The Power of Editing: What to Remove From Your Home This Year

As I settle into a new apartment, I’ve been deeply focused on editing—everything from my decor to my wardrobe. What I’ve come to realize is how much lighter and better life feels with less clutter. Living without nearly 90% of my things for the past two months offered an unexpected perspective: the pieces I put in storage weren’t missed at all. When I began pulling things back out, I was struck by just how much of it no longer felt necessary—and how ready I am to let it go.

How Editing Transforms a Space

When you remove what doesn’t belong, the pieces that remain feel more intentional, more elevated, more you. Light moves more freely. Rooms feel calmer. You begin to notice craftsmanship, texture, and proportion in a deeper way.

Editing also makes room—for better furniture, meaningful art, future memories, and a lifestyle that feels aligned.

A Gentle Approach

Editing doesn’t have to happen all at once. Start with one drawer, one shelf, one corner of a room. Trust your instincts. If something consistently gives you pause, that hesitation is information.

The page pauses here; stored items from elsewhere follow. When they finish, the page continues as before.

-- ==== Sys2Proof/Machine/Ops.lean ====
section
/-! DEFINITION. The named operations over the state that the meanings share: the records and how they are found and
updated, the memories and their device level (R161, R162), translation (R273-R275), the fault queue (R276), the levels
as a load reads them (R141, R152), taking an exception and returning from one (R258-R264). -/

namespace Sys2Proof.Machine

/-! ## Finding and updating records -/

def State.wave? (s : State) (w : Nat) : Option Wave := s.waves.find? (fun x => x.wid = w)
def State.block? (s : State) (b : Nat) : Option Block := s.blocks.find? (fun x => x.uid = b)
def State.grid? (s : State) (g : Nat) : Option Grid := s.grids.find? (fun x => x.uid = g)
def State.cmd? (s : State) (c : Nat) : Option Cmd := s.cmds.find? (fun x => x.id = c)

/-- Apply `f` to the wave named `w`. -/
def State.updWave (s : State) (w : Nat) (f : Wave → Wave) : State :=
  { s with waves := s.waves.map (fun x => if x.wid = w then f x else x) }
def State.updBlock (s : State) (b : Nat) (f : Block → Block) : State :=
  { s with blocks := s.blocks.map (fun x => if x.uid = b then f x else x) }
def State.updGrid (s : State) (g : Nat) (f : Grid → Grid) : State :=
  { s with grids := s.grids.map (fun x => if x.uid = g then f x else x) }
def State.updCmd (s : State) (c : Nat) (f : Cmd → Cmd) : State :=
  { s with cmds := s.cmds.map (fun x => if x.id = c then f x else x) }
def State.updCore (s : State) (c : Nat) (f : Core → Core) : State := { s with cores := s.cores.modify c f }
def State.updDie (s : State) (d : Nat) (f : Die → Die) : State := { s with dies := s.dies.modify d f }
def State.updStack (s : State) (k : Nat) (f : Stack → Stack) : State := { s with stks := s.stks.modify k f }
def State.updPart (s : State) (p : Nat) (f : Partition → Partition) : State := { s with parts := s.parts.modify p f }
def State.updMem (s : State) (f : Mem → Mem) : State := { s with mem := f s.mem }
def State.updHub (s : State) (f : Hub → Hub) : State := { s with hub := f s.hub }
def State.part (s : State) (p : Nat) : Partition := s.parts.getD p Partition.reset
def State.core (s : State) (c : Nat) : Core := s.cores.getD c (Core.reset c)
def State.die (s : State) (d : Nat) : Die := s.dies.getD d Die.reset
def State.stack (s : State) (k : Nat) : Stack := s.stks.getD k Stack.reset

/-- Drop entries from the tensor descriptor caches of both dies (R232) and from the stationary buffers (R249): those of a
partition with an id that `f` selects. Log entry 24 (DEDUCED). -/
def State.dropTensors (s : State) (p : Nat) (f : Nat → Bool) : State :=
  { s with
    dies := s.dies.map (fun (d : Die) => { d with tcache := d.tcache.filter (fun x => !(x.1 = p && f x.2.1)) })
    cores := s.cores.map (fun (c : Core) => { c with stat := c.stat.filter (fun x => !(x.part = p && f x.id)) }) }

/-- A fresh name. -/
def State.newName (s : State) : Nat × State := (s.fresh, { s with fresh := s.fresh + 1 })
/-- The next moment: every step that changes what a reader can see takes one. -/
def State.tickNow (s : State) : State := { s with now := s.now + 1 }

/-- The die, the group and the group of all dies of a linear core number (R6). -/
def dieOf (core : Nat) : Nat := core / 96
/-- Clocks of a die that runs at `f` in the moments of the timebase after `a`, up to `b` (R92, R416). -/
def clocksIn (f a b : Nat) : Nat := (b + 1) * f / 28 - (a + 1) * f / 28

/-- Clocks after moment `a`, up to moment `t`, of a die whose clock fell at the moments listed and is `f` since the last of them. -/
def countClocks (f t : Nat) : Nat → List (Dword × Nat) → Nat
  | a, [] => clocksIn f a t
  | a, (m, g) :: rest => if t ≤ m.toNat then clocksIn g a t else clocksIn g a m.toNat + countClocks f t m.toNat rest

/-- Compute-die clocks of a die up to a moment of the timebase (R10, R416). Log entry 107 (DEDUCED). -/
def Die.clocksTo (d : Die) (t : Dword) : Nat := countClocks d.freq t.toNat 0 d.slowed

/-- The compute-die clock of a core's die now (R10, R416). -/
def State.dieClk (s : State) (core : Nat) : Nat := (s.die (dieOf core)).clocksTo s.clk

/-- Compute-die clocks of a core's die since a moment: what deadlines, watchdog and `sleep` count (R158, R266, R277, R416). -/
def State.dieSince (s : State) (core : Nat) (t : Dword) : Nat := s.dieClk core - (s.die (dieOf core)).clocksTo t

def groupOf (core : Nat) : Nat := core / 8
/-- %group: 0-11 within the die (R92). -/
def groupInDie (core : Nat) : Nat := core % 96 / 8

/-- The partition of a wave, a block or a grid. -/
def State.partOfBlock (s : State) (b : Nat) : Nat :=
  match s.block? b with
  | none => 0
  | some x => match s.grid? x.grid with | none => 0 | some g => g.launch.part
def State.partOfWave (s : State) (w : Nat) : Nat :=
  match s.wave? w with | none => 0 | some x => s.partOfBlock x.blk

/-! ## Bits and bytes -/

/-- Bit `i` of a number of any size. -/
def bit (x i : Nat) : Bool := x / 2 ^ i % 2 = 1
/-- Bits [hi:lo] of a number (R108). -/
def bitsOf (x hi lo : Nat) : Nat := x / 2 ^ lo % 2 ^ (hi + 1 - lo)
/-- The lane set as a mask, and back. -/
def laneMask (p : Nat → Bool) : LaneMask :=
  BitVec.ofNat 32 ((List.range 32).foldl (fun acc i => if p i then acc + 2 ^ i else acc) 0)
def lanesOf (m : LaneMask) : List Nat := (List.range 32).filter (fun i => m.getLsbD i)
/-- The lowest lane of a set. -/
def lowestLane (m : LaneMask) : Option Nat := (lanesOf m).head?
/-- Ceiling division. -/
def ceilDiv (a b : Nat) : Nat := (a + b - 1) / b
def byteOf (x : Nat) : Byte := BitVec.ofNat 8 x
def dword (x : Nat) : Dword := BitVec.ofNat 64 x
def word (x : Nat) : Word := BitVec.ofNat 32 x

/-! ## Memory (R8) -/

/-- The byte at an address. Log entry 3 (DESIGN CHOICE). -/
def Memory.read : Memory → Nat → Byte
  | [], _ => Memory.unlisted
  | (x, b) :: t, a => if x = a then b else if a < x then Memory.unlisted else Memory.read t a

/-- Write one byte, keeping the canonical form. Log entry 3 (DESIGN CHOICE). -/
def Memory.write : Memory → Nat → Byte → Memory
  | [], a, b => if b = Memory.unlisted then [] else [(a, b)]
  | (x, c) :: t, a, b =>
    if a < x then (if b = Memory.unlisted then (x, c) :: t else (a, b) :: (x, c) :: t)
    else if a = x then (if b = Memory.unlisted then t else (a, b) :: t)
    else (x, c) :: Memory.write t a b

/-- `n` bytes from an address up. -/
def Memory.readN (m : Memory) (a n : Nat) : List Byte :=
  let t : Memory := m.dropWhile (fun x => decide (x.1 < a))
  (List.range n).map (fun i => t.read (a + i))
/-- The entries that some bytes from an address up are listed as. -/
def Memory.ofBytes (a : Nat) : List Byte → Memory
  | [] => []
  | b :: bs => if b = Memory.unlisted then Memory.ofBytes (a + 1) bs else (a, b) :: Memory.ofBytes (a + 1) bs
/-- Write bytes from an address up, keeping the canonical form. -/
def Memory.writeN (m : Memory) (a : Nat) (bs : List Byte) : Memory :=
  m.takeWhile (fun x => decide (x.1 < a)) ++ Memory.ofBytes a bs ++ m.dropWhile (fun x => decide (x.1 < a + bs.length))
/-- Write the bytes of a line that its mask selects. -/
def Memory.writeLine (m : Memory) (line : Nat) (data : List Byte) (mask : BitVec 64) : Memory :=
  m.writeN (64 * line) ((m.readN (64 * line) 64).zipIdx.map (fun p =>
    if mask.getLsbD p.2 then (match data[p.2]? with | some x => x | none => p.1) else p.1))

A beautiful home isn’t defined by how much it holds, but by how thoughtfully it’s been chosen.

This year, consider editing not as loss—but as refinement. A return to what matters most.

1. Pieces You’re Keeping “For Someday”

If an item is waiting for a future house, a future lifestyle, or a future version of you—it’s likely not serving you today. Beautiful homes are designed for the present moment. Let go of pieces that feel perpetually on standby.

Ask yourself: If I were decorating this home from scratch today, would this make the cut?

2. Furniture That Doesn’t Fit the Scale of the Room

Oversized pieces in small rooms (or underwhelming pieces in large spaces) quietly disrupt the flow of a home. Editing may mean removing one chair too many, swapping a bulky coffee table for something more refined, or letting a room breathe by reducing visual weight.

Scale is one of the most transformative—yet overlooked—elements of good design.

3. Decor Without Meaning

Decor should feel personal, not obligatory. If you’ve collected objects simply to fill shelves or surfaces, consider paring back. Keep the pieces with history, craftsmanship, or emotional resonance. A few meaningful items will always feel more elevated than many generic ones.

Empty space isn’t unfinished—it’s intentional.

4. Duplicates and “Almost” Items

Multiple throw blankets, extra trays, stacks of vases that never quite work—these are prime editing opportunities. If something is close but not quite right, it often creates subtle visual noise.

One excellent piece will always outperform three mediocre ones.

5. Items That Reflect an Old Season of Life

Our homes should evolve as we do. That art you loved in your twenties, the hand-me-down furniture you kept out of convenience, the trend-driven pieces that no longer resonate—it’s okay to release them with gratitude.

Editing is not about erasing the past, but honoring growth.